Stored data:
--- START ---

/-- The registers of axis n (Table 21-11). -/
def State.showAxis (s : State) (n : Nat) (r : AxisRec) (a : AxisSt) : State :=
  let sel (o : Option Nat) : Nat := o.getD 0xF
  let s := ((((s.setF HDL_AX_STATE.AS n a.state).setOn HDL_AX_STATE.DEGRADED_SOURCE n
    (r.encoder && a.obs.lost && !a.faults.encoder)).setOn HDL_AX_STATE.SSM n a.ssm).setOn HDL_AX_STATE.REFERENCED n
    a.referenced).setOn HDL_AX_STATE.POS_SUSP n a.suspended
  let s := ((((s.setOn HDL_AX_STATE.WAIT_RESTART n a.waiting).setF HDL_AX_STATE.DEMAND n (a.demand.getD 7)).setF
    HDL_AX_STATE.FAULT n a.faults.code).setF HDL_AX_STATE.SLS n (sel a.sls)).setF HDL_AX_STATE.SLP n (sel a.slp)
  let s := ((s.setF HDL_AX_STATE.SDI n (sel a.sdi)).setF HDL_AX_SPEED.U n (a.u.reg 16)).setF HDL_AX_SPEED.SOURCE n
    (a.speed.regSigned 16)
  let p := (a.pos.emod (2 ^ 64)).toNat
  (((s.setF HDL_AX_POS.P n p).setF HDL_AX_POSH.P n (p / 2 ^ 32)).setF HDL_AX_OBS.R n
    ((fFrac a.obs.r).scale 100 1 |>.reg 16)).setF HDL_AX_OBS.V n ((fFrac a.obs.vo).regSigned 16)

/-- Axis n at a cycle start. -/
def State.evalAxis (s : State) (n : Nat) : State :=
  match s.axis? n, s.params? with
  | some (r, a), some p =>
    let c : AxisCtx := { t := s.cycleTime, demands := s.demandsOn p r n,
                         active := s.hs = hsOperational || s.hs = hsFault, runs := s.hs = hsOperational && s.auth,
                         fault := s.hs = hsFault, edge := s.isl.edge }
    let a := a.select p s.isl.reqs (s.on HDL_STATE.DEGRADED 0) n c.t
    let (b, trips) := a.cycle r p n (s.isl.deb.encf.getLsbD n) c
    ((s.setAxis n b).bumpBy HDL_AX_TRIP.COUNT n trips).showAxis n r b
  | _, _ => s

/-- Every axis. -/
def State.evalAxes (s : State) : State := (List.range 4).foldl (fun s n => s.evalAxis n) s

/-- The output step for the enable pairs and DSTPn: they follow authority (R490, R500). -/
def State.driveAxes (s : State) : State :=
  let live := s.auth && !s.isl.hwOff && (s.hs = hsOperational || s.hs = hsFault)
  s.mapIsl fun i =>
    { i with
      chans := i.chans.map fun c =>
        if c.1 < 8 then c else (c.1, c.2.drives (live && (findD {} ((c.1 - 8) / 2) i.axes).state ≠ 4))
      axes := i.axes.map fun c => (c.1, { c.2 with dstp := live && c.2.state ≠ 0 }) }

/-- Axis n replaced and shown. -/
def State.putAxis (s : State) (n : Nat) (r : AxisRec) (a : AxisSt) : State := ((s.setAxis n a).showAxis n r a).driveAxes

/-- T_BLIND (R499): STO at the first cycle that starts T_BLIND after the assertion. -/
def execTBlind (n : Fin 4) (s : State) : Out :=
  match s.axis? n.val with
  | some (r, a) =>
    match a.dstpAt with
    | some d => if a.state = 3 && d + ms r.tBlind ≤ s.cycleTime then .next (s.putAxis n.val r (a.torqueOff s.cycleTime)) else .next s
    | none => .next s
  | none => .next s

/-- DACK_TIMEOUT (R499): no acknowledge within 2 ms of the assertion. -/
def execDackTimeout (n : Fin 4) (s : State) : Out :=
  match s.axis? n.val with
  | some (r, a) =>
    match a.dstpAt with
    | some d =>
      if a.state = 3 && !a.acked && d + ms 2 ≤ s.cycleTime then .next (s.putAxis n.val r (a.torqueOff s.cycleTime)) else .next s
    | none => .next s
  | none => .next s

/-- T_SS (R502, R509): the ramp's time is over. At standstill nothing is wrong; else SS1 ends in STO, and SS2 in STO
with the fault RAMP. -/
def execTSs (n : Fin 4) (s : State) : Out :=
  match s.axis? n.val with
  | some (r, a) =>
    match a.ramp with
    | some m =>
      let t := s.cycleTime
      if a.state ≠ 1 || t < m.at' + ms r.tSs then .next s
      else if !m.ss2 then .next (s.putAxis n.val r (a.torqueOff t))
      else if a.still r then .next (s.putAxis n.val r (a.startSos t))
      else .next ((s.putAxis n.val r (a.trip t fun f => { f with ramp := true })).bump HDL_AX_TRIP.COUNT n.val)
    | none => .next s
  | none => .next s
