-- ==== Sys2Proof/Machine/Held.lean ====
section
/-! DEFINITION. Direct accesses that a till program has held are performed, in order of arrival: at a YIELD and at the end
of the program (R92, R307, R309, R310). -/

namespace Sys2Proof.Machine

/-- A merging-buffer entry that was held drains. -/
def State.serveDrain (s : State) (n num : Nat) : State :=
  match (s.core n).mbuf.find? fun e => e.num = num && e.closed with
  | none => s
  | some e =>
    let (r, s) := s.takeRes
    (s.drainEntry n e false r).wakeAll n

/-- A segment of a tile instruction that was held is read or written. -/
def State.serveSeg (s : State) (n seq j : Nat) : State :=
  match (s.tile n).queue.findIdx? fun e => e.seq = seq with
  | none => s
  | some k =>
    match (s.tile n).queue[k]? with
    | none => s
    | some e =>
      match e.segs[j]? with
      | none => s
      | some g =>
        let (r, s) := s.takeRes
        if e.ins.fn.isRead then (if g.staged.isNone then s.segRead n k e j g r else s)
        else if g.acked then s
        else s.segWrite n k e j g r

/-- One held access is performed. A line that Drill or Harrow reaches for a plot may pass from now on. -/
def State.serveOne (s : State) (c : Nat) (x : Held) : State :=
  match x with
  | .load h =>
    (match (s.thread h).hold with
     | some (.load op) =>
       let (r, s) := s.takeRes
       s.loadGoes h op r
     | _ => s)
  | .drain n num => s.serveDrain n num
  | .seg n seq j => s.serveSeg n seq j
  | .write l mask data => s.landWrite c (.write l mask data)
  | .dma plot line => s.setSeq c { s.seq c with admitted := (plot, line) :: (s.seq c).admitted }
  | .tap => s.tapGoes

/-- The accesses that a channel holds are performed (R309). -/
def State.serveHeld (s : State) (c : Nat) : State :=
  let q := s.seq c
  let s := s.setSeq c { q with held := [], serving := true }
  let s := q.held.foldl (fun s x => s.serveOne c x) s
  s.setSeq c { s.seq c with serving := false }

/-- The slots of a YIELD beyond its first: the refreshes and accesses that it performs take time that Table 12-3 gives and
the model does not count, so their number is free (notes/assumptions/24). -/
def State.yieldSlots (s : State) (c : Nat) : State :=
  let n := s.draw.1
  let s := s.draw.2
  let q := s.seq c
  (s.setF GRN_TILL_SLOTS.COUNT c (s.f GRN_TILL_SLOTS.COUNT c + n)).setSeq c
    { q with clock := { q.clock with slot := q.clock.slot + n } }

/-- YIELD (R310): the checkpoint is written, the pending refreshes and the held direct accesses are performed, and the
program goes on with its row open. With nothing pending, held or open it takes one slot. -/
def execYield (c : Chan) (res : MemRes) (s : State) : Out :=
  s.tillInstr c 0x10 fun pc w q s =>
    s.withRes res fun s =>
      let quiet := s.f GRN_TILL_STAT.PENDING c = 0 && q.held.isEmpty && q.row.isNone
      let s := ((s.setOn GRN_TILL_CKPT.VALID c true).setF GRN_TILL_CKPT.PC c pc).setF GRN_TILL_CKPT.TAG c (tlImm w)
      let s := (((s.setF GRN_TILL_CKX.X0 c (q.x.getD 0 0)).setF GRN_TILL_CKX.X1 c (q.x.getD 1 0)).setF
        GRN_TILL_CKX.X2 c (q.x.getD 2 0)).setF GRN_TILL_CKX.X3 c (q.x.getD 3 0)
      let s := (s.setF GRN_TILL_STAT.PENDING c 0).serveHeld c
      (if quiet then s else s.yieldSlots c).tillGo c (pc + 1)

/-- The accesses that the ended till program of an entry has held are performed (R307). -/
def State.serveEnded (s : State) (e : Nat) : State :=
  match allChans.find? fun c => (s.seq c).entry = some e && (s.seq c).ended.isSome with
  | none => s
  | some c => s.serveHeld c

/-- END_REPORT: the end of a command's work is taken, and its reply written (R331, R333); a till program first performs
what it has held. -/
def execEndReport (e : Fin 4096) (res : MemRes) (s : State) : Out :=
  .next (s.withRes res fun s => (s.serveEnded e).takeEnd e)

end Sys2Proof.Machine
end

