-- ==== Sys2Proof/Machine/Dispatch.lean ====
section
/-! DEFINITION. What each command does: one arm per constructor, each a direct call of its meaning. -/

namespace Sys2Proof.Machine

--- END ---

▶ **Task statement**
Copy each line above where the string "setSeq" occurs.

▶ **Exercise solution**
  | .dma plot line => s.setSeq c { s.seq c with admitted := (plot, line) :: (s.seq c).admitted }
  let s := s.setSeq c { q with held := [], serving := true }
  s.setSeq c { s.seq c with serving := false }
  (s.setF GRN_TILL_SLOTS.COUNT c (s.f GRN_TILL_SLOTS.COUNT c + n)).setSeq c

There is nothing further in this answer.